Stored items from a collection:
=-=-=-=-=

/-- CAS at an IPA: the old value, and the state. -/
def State.cas8 (s : State) (c : Context) (m : Mig) (k : Nat) (ipa : Nat) (old new : W64) : Home8 × State :=
  match s.stage2 c .atomic ipa false 0 with
  | .loc (.remote i v) => match s.askPeer c.tag i ⟨m.inst, m.tile, whoMig k, v⟩ (.atomic v .cas true new old) with
    | (none, s) => (.wait, s)
    | (some (.data d), s) => (.value d, s.tookPeer c.tag i ⟨m.inst, m.tile, whoMig k, v⟩)
    | (some (.failed _), s) => (.failed, s.tookPeer c.tag i ⟨m.inst, m.tile, whoMig k, v⟩)
  | .loc l =>
    if s.reservedElsewhere noInst 0 l 8 then (.wait, s)
    else if s.badLoc noInst l 8 then (.failed, s)
    else
      let r := s.atomicAt noInst .cas l 8 new old
      (.value r.1, r.2)
  | _ => (.failed, s)

/-- A leaf with another state. -/
def withState (e : W64) (st : Nat) : W64 := (e &&& ~~~(0x1C#64)) ||| w64 (st * 4)

/-- The state of a resident page at an IPA (R349): Device-resident in ranges 00 and 01, Host-resident in 10 and 11. -/
def rangeState (ipa : Nat) : Nat := if ipa / 2 ^ 51 = 0 then 1 else 2

/-- The first context's migration replaced, or ended. -/
def State.setMig (s : State) (tag : Byte) (m : Option Mig) : State :=
  s.modCtx tag fun c => { c with migs := (match m with | some m => [m] | none => []) ++ c.migs.tail }

/-- The pieces of a page at an IPA; none where the second stage refuses one. -/
def State.pagePieces (s : State) (c : Context) (k : AccKind) (ipa : Nat) : Option (List (Loc × Size)) :=
  ((List.range 8192).map fun j => s.stage2 c k (ipa + 8 * j) false 0).foldr (fun a l => match a, l with
    | .loc p, some l => some ((p, .b8) :: l)
    | _, _ => none) (some [])

/-- The copy of a migration (R359): the leaf's last value, with the state in which the page stands at its destination; none while it
must wait. A source that cannot be read tells before a destination that cannot be written. -/
def State.migCopy (s : State) (c : Context) (m : Mig) (old mig : W64) : Option W64 × State :=
  let dst := fld m.d 16 36 * 65536
  match s.pagePieces c .read (fld old 16 36 * 65536) with
  | none => (some old, s)
  | some src => match s.readPieces m.inst m.tile (whoMig 2) c.tag src with
    | (.wait, s) => (none, s)
    | (.failed code _, s) =>
      (some (if code == cUncorrectable then withState mig 5 else old), s.tookAll m.inst m.tile (whoMig 2) c.tag)
    | (.bytes bs, s) => match s.pagePieces c .write dst with
      | none => (some old, s.tookAll m.inst m.tile (whoMig 2) c.tag)
      | some dp =>
        if s.writeHeld m.inst dp then (none, s)
        else
          let s := (s.tookAll m.inst m.tile (whoMig 2) c.tag).writePieces m.inst m.tile (whoMig 2) c.tag dp bs
          (some (withState ((mig &&& ~~~(w64 (2 ^ 52 - 2 ^ 16))) ||| w64 dst) (rangeState dst)), s)

/-- The leaf that a migration swaps in for the one that it reads (R359): a pin Pinned, an unpin the state of its range, a move Migrating; none
where the leaf is not in a state from which it goes. -/
def Mig.swapTo (m : Mig) (old : W64) : Option W64 :=
  let st := entryState old
  if fld old 0 2 != 2 then none
  else match fld m.d 0 2 with
    | 1 => if st == 1 || st == 2 then some (withState old 4) else none
    | 2 => if st == 4 then some (withState old (rangeState (fld old 16 36 * 65536))) else none
    | _ => if st == 1 || st == 2 then some (withState old 3) else none

/-- The first swap of a migration: pin and unpin end with it; a move goes on where the leaf was still the one that it read (R359). -/
def State.migSwap (s : State) (c : Context) (m : Mig) (old new : W64) : State :=
  match s.cas8 c m 1 m.leafIpa old new with
  | (.wait, s) => s.setMig c.tag (some { m with phase := .swapping old new })
  | (.failed, s) => s.setMig c.tag none
  | (.value v, s) => s.setMig c.tag (if v = old ∧ fld m.d 0 2 = 0 then some { m with phase := .migrating old } else none)

/-- A migration's step from its release: its leaf is read, and swapped (R359). -/
def State.migBegin (s : State) (c : Context) (m : Mig) : State :=
  match s.read8 c m 0 m.leafIpa with
  | (.wait, s) => s
  | (.failed, s) => s.setMig c.tag none
  | (.value old, s) => match m.swapTo old with
    | some new => s.migSwap c m old new
    | none => s.setMig c.tag none

/-- MIGRATE: the first migration of the context of the instance in focus goes one step: its first swap, which at a peer takes until its answer
has come; the invalidation and the copy; its last swap. -/
def execMigrate (s : State) : Res :=
  match s.ctxOf s.focus.inst with
  | none => .next s
  | some c => match c.migs with
    | [] => .next s
    | m :: _ => match m.phase with
      | .released => .next (s.migBegin c m)
      | .swapping old new => .next (s.migSwap c m old new)
      | .migrating old => match s.invalidate c.tag .page m.va with
        | none => .next s
        | some s =>
          let mig := withState old 3
          match s.migCopy c m old mig with
          | (none, s) => .next s
          | (some final, s) => .next (s.setMig c.tag (some { m with phase := .copied mig final }))
      | .copied mig final => match s.cas8 c m 1 m.leafIpa mig final with
        | (.wait, s) => .next s
        | (_, s) => .next (s.setMig c.tag none)

/-! ### Frames (R351) -/

/-- The frames that hold the record rings of the queues, 128 KiB for each of 254 contexts, under tag 0xFF (R277): the last of the package
(DESIGN CHOICE, log 57). -/
def ringFrames : Nat := 16

/-- The owner tag of an HBM frame. -/
def State.frameTag (s : State) (f : Nat) : Byte := (lookupKey f s.frames).getD (if s.hbmFrames ≤ f + ringFrames then 0xFF else 0)

/-- Setting the owner tag of an HBM frame. -/
def State.setFrame (s : State) (f : Nat) (tag : Byte) : State :=
  { s with frames := if tag = 0 then dropKey f s.frames else putKey f tag s.frames }

/-- Bytes of HBM moved with their uncorrectable words, and the source cleared. -/
def State.moveHbm (s : State) (src dst n : Nat) : State :=
  let moved := s.hbm.cells.filterMap fun c => if src ≤ c.1 ∧ c.1 < src + n then some (c.1 - src + dst, c.2) else none
  let kept := ((s.hbm.clear src n).clear dst n).cells
  let bad := s.hbmBad.filter fun w => !(decide (dst ≤ 8 * w) && decide (8 * w < dst + n))
  { s with
    hbm := ⟨kept.filter (fun c => decide (c.1 < dst)) ++ moved ++ kept.filter (fun c => decide (dst + n ≤ c.1))⟩
    hbmBad := bad.map fun w => if src ≤ 8 * w ∧ 8 * w < src + n then w - src / 8 + dst / 8 else w }

/-- FRAME_MOVE: the frame behind a unit of a context's allotment is copied to a free frame; every cached result for it is dropped before
the new one is used, so accesses already translated are first performed or discarded. -/
def execFrameMove (tag : BitVec 8) (unit : Nat) (frame : Nat) (s : State) : Res :=
  match s.ctx? tag with
  | none => .next s
  | some c => match c.frames[unit]? with
    | none => .next s
    | some f =>
      if s.hbmFrames ≤ frame || s.frameTag frame != 0 || s.translatedOut tag then .next s
      else
        let s := (s.dropTranslated tag).moveHbm (f * 0x200000) (frame * 0x200000) 0x200000
        .next (((s.setFrame frame tag).setFrame f 0).modCtx tag fun c => { c with frames := c.frames.set unit frame })

/-! ### Queries (R276, R366, R377) -/

/-- Whether a port is Up and reaches a package. -/
def Port.reaches (p : Port) (d : Digest) : Bool := p.st == .up && p.peers.contains d && (!p.switch || p.indices.any fun x => x.1 == d)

=-=-=-=-=

Please output exactly the lines between the one holding "(some (if code" and the one holding "(some (withState ((mig" in the records above, inclusive, and nothing more.

      (some (if code == cUncorrectable then withState mig 5 else old), s.tookAll m.inst m.tile (whoMig 2) c.tag)
    | (.bytes bs, s) => match s.pagePieces c .write dst with
      | none => (some old, s.tookAll m.inst m.tile (whoMig 2) c.tag)
      | some dp =>
        if s.writeHeld m.inst dp then (none, s)
        else
          let s := (s.tookAll m.inst m.tile (whoMig 2) c.tag).writePieces m.inst m.tile (whoMig 2) c.tag dp bs
          (some (withState ((mig &&& ~~~(w64 (2 ^ 52 - 2 ^ 16))) ||| w64 dst) (rangeState dst)), s)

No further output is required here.